### [GIVEN DATA]
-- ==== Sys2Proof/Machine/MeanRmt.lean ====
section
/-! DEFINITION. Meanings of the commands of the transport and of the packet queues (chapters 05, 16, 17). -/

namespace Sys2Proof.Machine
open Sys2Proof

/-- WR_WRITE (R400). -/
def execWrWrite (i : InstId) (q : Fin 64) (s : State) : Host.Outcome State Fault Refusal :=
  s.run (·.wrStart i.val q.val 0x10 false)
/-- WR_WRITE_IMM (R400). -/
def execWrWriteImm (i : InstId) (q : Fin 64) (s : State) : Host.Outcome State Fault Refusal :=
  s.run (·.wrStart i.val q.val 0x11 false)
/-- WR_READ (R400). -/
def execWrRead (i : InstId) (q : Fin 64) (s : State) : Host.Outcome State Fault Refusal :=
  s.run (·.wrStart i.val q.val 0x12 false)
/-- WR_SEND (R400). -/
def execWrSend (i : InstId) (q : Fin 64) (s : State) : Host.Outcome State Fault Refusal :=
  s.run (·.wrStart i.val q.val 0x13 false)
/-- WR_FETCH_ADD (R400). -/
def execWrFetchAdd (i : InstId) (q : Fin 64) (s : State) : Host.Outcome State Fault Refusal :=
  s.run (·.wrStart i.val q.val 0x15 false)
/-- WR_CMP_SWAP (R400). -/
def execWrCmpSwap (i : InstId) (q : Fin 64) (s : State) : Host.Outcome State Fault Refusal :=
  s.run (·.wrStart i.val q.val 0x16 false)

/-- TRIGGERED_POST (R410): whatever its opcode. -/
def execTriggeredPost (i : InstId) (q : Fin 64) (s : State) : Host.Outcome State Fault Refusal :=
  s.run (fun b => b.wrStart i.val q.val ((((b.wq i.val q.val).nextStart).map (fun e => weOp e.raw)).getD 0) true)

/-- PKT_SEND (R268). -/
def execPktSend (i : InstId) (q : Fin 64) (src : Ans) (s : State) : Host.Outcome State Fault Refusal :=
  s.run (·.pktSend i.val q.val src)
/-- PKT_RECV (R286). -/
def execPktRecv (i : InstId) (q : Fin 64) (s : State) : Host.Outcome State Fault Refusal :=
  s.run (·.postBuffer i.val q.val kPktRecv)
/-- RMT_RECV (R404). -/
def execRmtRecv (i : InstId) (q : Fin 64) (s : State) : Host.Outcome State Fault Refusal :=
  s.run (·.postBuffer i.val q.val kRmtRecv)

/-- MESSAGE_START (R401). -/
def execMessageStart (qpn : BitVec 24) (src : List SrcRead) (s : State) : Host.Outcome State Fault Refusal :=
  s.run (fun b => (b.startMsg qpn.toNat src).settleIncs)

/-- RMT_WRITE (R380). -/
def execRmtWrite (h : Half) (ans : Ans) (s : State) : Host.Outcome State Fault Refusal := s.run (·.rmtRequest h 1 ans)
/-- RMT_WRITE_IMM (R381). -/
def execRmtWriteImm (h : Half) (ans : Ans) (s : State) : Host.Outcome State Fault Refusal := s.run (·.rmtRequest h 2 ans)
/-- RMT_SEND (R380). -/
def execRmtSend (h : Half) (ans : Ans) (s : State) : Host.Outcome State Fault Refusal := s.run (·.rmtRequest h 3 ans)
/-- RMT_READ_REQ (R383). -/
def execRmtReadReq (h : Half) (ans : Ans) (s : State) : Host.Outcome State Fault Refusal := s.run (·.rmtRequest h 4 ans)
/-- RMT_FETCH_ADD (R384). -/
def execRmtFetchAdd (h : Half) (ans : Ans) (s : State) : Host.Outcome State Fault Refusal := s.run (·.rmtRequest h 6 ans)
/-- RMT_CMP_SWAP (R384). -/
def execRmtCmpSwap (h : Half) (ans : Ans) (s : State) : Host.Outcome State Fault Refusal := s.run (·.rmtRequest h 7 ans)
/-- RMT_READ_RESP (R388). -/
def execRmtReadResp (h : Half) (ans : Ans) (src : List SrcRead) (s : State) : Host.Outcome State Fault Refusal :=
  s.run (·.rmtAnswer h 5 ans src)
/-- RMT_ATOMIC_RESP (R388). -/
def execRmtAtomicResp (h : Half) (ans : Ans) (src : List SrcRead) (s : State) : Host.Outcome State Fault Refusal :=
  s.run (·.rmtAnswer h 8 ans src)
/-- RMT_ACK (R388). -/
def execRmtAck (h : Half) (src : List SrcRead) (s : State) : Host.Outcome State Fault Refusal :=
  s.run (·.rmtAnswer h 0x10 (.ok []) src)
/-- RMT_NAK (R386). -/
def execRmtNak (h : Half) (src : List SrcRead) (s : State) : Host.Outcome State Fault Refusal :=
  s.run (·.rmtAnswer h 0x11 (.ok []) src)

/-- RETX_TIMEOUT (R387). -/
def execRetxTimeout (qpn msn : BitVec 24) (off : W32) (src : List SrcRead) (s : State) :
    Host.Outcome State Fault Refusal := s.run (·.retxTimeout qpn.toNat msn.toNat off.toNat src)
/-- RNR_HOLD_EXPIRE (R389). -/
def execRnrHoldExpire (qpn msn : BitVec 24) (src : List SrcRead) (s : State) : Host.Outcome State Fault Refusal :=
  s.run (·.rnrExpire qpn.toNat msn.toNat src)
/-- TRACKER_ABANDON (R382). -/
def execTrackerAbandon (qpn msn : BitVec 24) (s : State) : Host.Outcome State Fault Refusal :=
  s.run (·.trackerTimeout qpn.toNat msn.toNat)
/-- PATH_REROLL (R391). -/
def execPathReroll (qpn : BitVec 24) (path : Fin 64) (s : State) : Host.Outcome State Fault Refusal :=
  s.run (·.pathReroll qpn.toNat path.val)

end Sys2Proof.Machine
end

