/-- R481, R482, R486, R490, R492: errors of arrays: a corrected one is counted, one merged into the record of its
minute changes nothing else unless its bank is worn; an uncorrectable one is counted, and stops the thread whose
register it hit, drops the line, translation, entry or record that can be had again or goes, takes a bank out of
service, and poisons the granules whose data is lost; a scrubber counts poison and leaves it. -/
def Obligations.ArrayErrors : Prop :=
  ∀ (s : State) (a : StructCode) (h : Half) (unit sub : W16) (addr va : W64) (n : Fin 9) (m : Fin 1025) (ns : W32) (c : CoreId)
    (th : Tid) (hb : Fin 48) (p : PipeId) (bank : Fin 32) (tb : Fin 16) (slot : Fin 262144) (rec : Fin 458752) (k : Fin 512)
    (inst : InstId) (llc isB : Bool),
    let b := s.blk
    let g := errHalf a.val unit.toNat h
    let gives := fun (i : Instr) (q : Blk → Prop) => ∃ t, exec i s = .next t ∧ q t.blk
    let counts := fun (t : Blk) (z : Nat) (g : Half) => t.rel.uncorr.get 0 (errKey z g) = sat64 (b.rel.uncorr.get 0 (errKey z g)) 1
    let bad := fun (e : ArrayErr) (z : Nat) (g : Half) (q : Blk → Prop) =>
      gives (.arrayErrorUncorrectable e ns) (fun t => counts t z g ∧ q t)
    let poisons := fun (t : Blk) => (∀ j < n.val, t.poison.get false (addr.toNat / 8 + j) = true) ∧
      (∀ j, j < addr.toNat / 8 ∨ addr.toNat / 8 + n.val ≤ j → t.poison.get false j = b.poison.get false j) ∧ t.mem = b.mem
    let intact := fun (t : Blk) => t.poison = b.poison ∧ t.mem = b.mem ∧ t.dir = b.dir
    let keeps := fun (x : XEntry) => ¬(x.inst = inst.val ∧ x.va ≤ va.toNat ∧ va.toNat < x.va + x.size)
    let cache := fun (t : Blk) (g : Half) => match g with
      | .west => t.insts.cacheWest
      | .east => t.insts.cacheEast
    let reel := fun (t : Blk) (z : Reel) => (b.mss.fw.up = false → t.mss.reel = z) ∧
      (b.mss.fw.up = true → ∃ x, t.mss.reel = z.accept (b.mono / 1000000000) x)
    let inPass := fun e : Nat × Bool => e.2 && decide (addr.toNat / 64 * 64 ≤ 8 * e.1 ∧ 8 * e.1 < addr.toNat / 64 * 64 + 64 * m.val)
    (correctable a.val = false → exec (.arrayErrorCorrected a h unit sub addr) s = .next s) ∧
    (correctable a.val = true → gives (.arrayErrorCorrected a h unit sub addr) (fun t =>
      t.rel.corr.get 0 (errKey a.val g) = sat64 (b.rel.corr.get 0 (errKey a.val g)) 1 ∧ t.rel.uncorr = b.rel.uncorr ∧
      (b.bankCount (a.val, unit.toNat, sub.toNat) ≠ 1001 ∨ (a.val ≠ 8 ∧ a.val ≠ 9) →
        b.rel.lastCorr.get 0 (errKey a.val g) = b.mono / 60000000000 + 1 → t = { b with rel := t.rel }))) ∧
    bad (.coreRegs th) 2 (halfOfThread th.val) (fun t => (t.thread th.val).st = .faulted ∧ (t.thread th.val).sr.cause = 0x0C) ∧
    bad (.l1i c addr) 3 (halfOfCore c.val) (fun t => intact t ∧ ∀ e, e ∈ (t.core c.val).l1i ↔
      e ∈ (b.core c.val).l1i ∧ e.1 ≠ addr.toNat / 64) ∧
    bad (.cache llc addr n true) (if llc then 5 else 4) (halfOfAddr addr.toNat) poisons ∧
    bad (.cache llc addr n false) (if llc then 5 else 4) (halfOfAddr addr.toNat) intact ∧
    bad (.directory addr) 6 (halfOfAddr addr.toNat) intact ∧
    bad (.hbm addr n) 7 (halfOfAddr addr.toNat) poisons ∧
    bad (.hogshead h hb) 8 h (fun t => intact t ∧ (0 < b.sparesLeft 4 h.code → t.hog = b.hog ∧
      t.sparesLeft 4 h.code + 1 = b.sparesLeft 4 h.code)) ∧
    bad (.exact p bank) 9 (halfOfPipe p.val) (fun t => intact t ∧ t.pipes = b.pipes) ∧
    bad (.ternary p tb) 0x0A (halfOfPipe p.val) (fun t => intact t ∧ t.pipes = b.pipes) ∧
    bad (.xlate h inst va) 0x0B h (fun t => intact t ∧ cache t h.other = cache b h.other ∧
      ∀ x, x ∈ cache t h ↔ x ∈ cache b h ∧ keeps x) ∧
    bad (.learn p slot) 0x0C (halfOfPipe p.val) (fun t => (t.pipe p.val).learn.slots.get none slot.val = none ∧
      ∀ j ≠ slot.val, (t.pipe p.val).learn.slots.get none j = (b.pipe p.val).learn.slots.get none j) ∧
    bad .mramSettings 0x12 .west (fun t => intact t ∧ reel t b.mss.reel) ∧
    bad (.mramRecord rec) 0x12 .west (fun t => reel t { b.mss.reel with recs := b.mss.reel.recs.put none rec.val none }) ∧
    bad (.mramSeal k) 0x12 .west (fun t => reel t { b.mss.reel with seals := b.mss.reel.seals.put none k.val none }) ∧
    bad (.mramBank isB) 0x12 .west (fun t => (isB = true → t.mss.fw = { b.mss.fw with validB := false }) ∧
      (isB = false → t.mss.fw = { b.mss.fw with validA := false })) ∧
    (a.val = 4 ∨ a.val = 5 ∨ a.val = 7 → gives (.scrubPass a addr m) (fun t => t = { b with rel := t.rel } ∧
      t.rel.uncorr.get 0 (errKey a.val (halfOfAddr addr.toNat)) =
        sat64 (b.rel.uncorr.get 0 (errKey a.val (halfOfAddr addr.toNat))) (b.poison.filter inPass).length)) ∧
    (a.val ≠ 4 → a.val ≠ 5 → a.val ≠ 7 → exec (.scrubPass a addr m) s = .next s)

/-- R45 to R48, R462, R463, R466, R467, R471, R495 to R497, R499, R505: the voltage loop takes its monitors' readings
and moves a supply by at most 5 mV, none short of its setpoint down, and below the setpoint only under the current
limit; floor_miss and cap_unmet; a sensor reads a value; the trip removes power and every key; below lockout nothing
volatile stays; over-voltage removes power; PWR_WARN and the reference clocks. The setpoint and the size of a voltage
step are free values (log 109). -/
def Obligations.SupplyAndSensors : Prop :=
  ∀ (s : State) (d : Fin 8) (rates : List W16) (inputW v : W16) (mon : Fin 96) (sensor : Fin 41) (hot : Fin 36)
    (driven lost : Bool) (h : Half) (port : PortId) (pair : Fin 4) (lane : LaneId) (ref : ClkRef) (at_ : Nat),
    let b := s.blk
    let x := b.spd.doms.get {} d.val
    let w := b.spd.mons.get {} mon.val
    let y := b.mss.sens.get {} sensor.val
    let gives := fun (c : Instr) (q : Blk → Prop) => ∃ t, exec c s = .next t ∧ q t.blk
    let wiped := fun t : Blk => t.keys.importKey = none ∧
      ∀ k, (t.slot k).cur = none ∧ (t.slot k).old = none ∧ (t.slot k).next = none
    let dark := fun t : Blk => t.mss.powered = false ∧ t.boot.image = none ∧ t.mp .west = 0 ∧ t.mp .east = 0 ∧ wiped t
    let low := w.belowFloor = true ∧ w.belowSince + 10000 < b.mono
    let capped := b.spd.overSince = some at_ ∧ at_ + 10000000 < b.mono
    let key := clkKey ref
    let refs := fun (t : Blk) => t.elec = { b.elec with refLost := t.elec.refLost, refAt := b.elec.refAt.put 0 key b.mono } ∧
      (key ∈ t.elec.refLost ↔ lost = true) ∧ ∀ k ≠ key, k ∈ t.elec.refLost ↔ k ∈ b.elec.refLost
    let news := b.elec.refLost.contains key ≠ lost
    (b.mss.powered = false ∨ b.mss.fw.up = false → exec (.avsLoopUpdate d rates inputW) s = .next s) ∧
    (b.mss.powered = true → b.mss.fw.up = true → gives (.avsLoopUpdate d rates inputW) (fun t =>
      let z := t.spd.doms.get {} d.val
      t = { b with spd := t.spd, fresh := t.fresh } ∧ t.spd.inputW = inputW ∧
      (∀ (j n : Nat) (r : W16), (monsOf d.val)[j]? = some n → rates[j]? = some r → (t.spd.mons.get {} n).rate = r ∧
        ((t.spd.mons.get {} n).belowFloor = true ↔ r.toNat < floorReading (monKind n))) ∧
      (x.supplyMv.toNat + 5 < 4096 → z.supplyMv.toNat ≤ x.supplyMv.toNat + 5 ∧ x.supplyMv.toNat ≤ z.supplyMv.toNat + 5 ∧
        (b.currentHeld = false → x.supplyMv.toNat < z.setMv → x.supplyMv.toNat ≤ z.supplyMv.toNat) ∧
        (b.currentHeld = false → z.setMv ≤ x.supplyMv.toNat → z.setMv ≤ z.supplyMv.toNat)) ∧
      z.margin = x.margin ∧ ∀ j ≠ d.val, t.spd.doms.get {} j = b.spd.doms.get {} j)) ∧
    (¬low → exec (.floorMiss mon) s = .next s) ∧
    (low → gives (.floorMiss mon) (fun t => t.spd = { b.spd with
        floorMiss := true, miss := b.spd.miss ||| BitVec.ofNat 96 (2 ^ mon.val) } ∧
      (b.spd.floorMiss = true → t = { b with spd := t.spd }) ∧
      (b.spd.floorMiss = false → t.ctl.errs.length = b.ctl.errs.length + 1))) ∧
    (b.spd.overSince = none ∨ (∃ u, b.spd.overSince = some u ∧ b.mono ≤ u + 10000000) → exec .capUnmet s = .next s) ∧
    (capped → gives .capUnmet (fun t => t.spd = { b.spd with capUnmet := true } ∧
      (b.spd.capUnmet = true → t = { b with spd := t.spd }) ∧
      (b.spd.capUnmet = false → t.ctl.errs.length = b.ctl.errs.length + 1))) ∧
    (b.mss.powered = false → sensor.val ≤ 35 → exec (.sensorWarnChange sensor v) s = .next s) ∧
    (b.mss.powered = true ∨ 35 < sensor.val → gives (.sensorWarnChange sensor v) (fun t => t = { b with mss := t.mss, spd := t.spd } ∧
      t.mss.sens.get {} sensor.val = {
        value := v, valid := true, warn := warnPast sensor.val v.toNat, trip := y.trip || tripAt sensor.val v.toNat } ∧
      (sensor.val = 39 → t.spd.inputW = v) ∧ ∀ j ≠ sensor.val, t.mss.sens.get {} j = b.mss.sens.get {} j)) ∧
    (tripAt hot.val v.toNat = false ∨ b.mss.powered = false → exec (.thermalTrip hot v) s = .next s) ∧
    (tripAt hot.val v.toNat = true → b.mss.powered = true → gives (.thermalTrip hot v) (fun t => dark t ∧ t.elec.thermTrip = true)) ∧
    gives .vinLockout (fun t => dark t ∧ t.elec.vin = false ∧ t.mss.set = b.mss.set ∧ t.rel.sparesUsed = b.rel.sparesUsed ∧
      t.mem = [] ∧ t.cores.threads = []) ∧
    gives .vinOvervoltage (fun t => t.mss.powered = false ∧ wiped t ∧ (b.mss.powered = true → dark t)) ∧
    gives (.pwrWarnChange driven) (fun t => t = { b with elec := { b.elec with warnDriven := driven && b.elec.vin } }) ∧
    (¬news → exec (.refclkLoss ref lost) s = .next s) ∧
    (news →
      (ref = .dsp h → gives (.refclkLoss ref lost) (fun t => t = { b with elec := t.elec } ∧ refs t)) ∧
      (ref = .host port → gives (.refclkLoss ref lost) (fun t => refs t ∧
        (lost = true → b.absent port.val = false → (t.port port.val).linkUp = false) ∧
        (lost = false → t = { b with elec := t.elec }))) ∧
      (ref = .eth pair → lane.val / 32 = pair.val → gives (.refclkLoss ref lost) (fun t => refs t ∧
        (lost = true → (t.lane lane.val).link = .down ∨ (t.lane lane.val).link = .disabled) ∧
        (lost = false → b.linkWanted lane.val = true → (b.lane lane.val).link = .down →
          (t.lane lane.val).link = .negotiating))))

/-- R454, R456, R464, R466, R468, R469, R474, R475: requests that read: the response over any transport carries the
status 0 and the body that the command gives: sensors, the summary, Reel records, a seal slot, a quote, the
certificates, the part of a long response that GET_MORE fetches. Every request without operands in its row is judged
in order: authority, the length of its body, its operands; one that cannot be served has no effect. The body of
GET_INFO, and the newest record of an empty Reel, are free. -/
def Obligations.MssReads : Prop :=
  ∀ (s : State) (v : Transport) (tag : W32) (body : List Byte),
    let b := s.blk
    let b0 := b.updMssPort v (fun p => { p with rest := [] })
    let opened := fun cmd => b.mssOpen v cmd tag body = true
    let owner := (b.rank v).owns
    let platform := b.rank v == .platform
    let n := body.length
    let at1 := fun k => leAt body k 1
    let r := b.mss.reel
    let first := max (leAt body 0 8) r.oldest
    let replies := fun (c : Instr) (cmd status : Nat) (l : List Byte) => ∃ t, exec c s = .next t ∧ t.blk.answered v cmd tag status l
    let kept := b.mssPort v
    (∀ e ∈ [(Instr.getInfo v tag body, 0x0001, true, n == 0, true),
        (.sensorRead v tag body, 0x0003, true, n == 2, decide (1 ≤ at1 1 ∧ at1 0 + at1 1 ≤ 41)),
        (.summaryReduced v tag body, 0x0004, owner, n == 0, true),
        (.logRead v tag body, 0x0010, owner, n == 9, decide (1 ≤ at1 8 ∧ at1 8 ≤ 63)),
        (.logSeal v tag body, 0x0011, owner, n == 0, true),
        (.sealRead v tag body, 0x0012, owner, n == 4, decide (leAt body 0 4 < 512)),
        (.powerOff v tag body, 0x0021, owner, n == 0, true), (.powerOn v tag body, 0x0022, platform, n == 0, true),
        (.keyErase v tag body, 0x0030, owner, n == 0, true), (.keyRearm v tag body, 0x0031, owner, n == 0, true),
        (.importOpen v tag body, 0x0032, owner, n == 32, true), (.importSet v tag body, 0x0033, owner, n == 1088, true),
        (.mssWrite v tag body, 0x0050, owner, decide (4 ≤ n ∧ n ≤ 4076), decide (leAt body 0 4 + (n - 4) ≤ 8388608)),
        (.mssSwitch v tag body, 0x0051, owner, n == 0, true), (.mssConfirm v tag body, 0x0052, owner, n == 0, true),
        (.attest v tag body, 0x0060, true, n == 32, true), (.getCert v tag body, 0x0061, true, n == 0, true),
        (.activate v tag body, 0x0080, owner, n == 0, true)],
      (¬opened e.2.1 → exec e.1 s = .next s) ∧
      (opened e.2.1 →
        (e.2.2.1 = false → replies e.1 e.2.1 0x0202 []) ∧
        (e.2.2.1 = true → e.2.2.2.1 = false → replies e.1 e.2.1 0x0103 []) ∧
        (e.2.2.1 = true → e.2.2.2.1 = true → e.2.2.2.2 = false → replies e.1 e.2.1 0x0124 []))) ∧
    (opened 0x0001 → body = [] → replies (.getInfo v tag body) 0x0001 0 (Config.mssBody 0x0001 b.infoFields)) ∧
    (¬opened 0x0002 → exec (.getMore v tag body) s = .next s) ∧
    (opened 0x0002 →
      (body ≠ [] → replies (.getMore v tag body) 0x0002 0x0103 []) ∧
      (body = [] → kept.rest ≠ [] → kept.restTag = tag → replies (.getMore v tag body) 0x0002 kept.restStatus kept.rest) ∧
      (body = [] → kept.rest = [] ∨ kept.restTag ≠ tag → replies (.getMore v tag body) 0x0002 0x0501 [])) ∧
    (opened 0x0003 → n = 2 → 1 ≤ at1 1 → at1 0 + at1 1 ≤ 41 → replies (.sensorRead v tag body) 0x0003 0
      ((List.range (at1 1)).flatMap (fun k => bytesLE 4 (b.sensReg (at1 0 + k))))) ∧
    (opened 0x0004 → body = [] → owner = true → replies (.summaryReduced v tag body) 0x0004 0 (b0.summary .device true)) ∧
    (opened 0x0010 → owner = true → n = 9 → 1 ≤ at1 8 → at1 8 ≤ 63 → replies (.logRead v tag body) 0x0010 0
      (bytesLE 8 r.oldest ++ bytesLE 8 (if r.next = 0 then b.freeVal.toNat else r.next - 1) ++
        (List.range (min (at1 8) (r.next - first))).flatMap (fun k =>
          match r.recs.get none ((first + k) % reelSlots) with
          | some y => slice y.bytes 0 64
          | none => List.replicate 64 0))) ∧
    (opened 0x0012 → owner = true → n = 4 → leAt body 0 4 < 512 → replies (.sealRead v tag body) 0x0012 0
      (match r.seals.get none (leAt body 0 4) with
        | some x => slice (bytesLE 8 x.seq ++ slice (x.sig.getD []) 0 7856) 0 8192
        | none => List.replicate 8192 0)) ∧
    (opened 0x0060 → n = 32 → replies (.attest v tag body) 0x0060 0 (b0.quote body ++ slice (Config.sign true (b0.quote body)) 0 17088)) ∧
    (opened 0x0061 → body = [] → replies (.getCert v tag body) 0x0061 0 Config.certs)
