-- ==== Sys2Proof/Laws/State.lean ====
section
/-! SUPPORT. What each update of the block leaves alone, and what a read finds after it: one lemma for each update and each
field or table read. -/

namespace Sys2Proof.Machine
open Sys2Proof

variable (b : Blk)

### [TASK ITEM]
Taking the listing above as the source, transcribe only the lines starting at the line with "s.run (·.rmtAnswer h 0x11 (.ok []) src)" and going through the line with "let g := errHalf a.val unit.toNat h", unaltered and with both ends included.

### [EXERCISE SOLUTION]
  s.run (·.rmtAnswer h 0x11 (.ok []) src)

/-- RETX_TIMEOUT (R387). -/
def execRetxTimeout (qpn msn : BitVec 24) (off : W32) (src : List SrcRead) (s : State) :
    Host.Outcome State Fault Refusal := s.run (·.retxTimeout qpn.toNat msn.toNat off.toNat src)
/-- RNR_HOLD_EXPIRE (R389). -/
def execRnrHoldExpire (qpn msn : BitVec 24) (src : List SrcRead) (s : State) : Host.Outcome State Fault Refusal :=
  s.run (·.rnrExpire qpn.toNat msn.toNat src)
/-- TRACKER_ABANDON (R382). -/
def execTrackerAbandon (qpn msn : BitVec 24) (s : State) : Host.Outcome State Fault Refusal :=
  s.run (·.trackerTimeout qpn.toNat msn.toNat)
/-- PATH_REROLL (R391). -/
def execPathReroll (qpn : BitVec 24) (path : Fin 64) (s : State) : Host.Outcome State Fault Refusal :=
  s.run (·.pathReroll qpn.toNat path.val)

end Sys2Proof.Machine
end

/-- R481, R482, R486, R490, R492: errors of arrays: a corrected one is counted, one merged into the record of its
minute changes nothing else unless its bank is worn; an uncorrectable one is counted, and stops the thread whose
register it hit, drops the line, translation, entry or record that can be had again or goes, takes a bank out of
service, and poisons the granules whose data is lost; a scrubber counts poison and leaves it. -/
def Obligations.ArrayErrors : Prop :=
  ∀ (s : State) (a : StructCode) (h : Half) (unit sub : W16) (addr va : W64) (n : Fin 9) (m : Fin 1025) (ns : W32) (c : CoreId)
    (th : Tid) (hb : Fin 48) (p : PipeId) (bank : Fin 32) (tb : Fin 16) (slot : Fin 262144) (rec : Fin 458752) (k : Fin 512)
    (inst : InstId) (llc isB : Bool),
    let b := s.blk
    let g := errHalf a.val unit.toNat h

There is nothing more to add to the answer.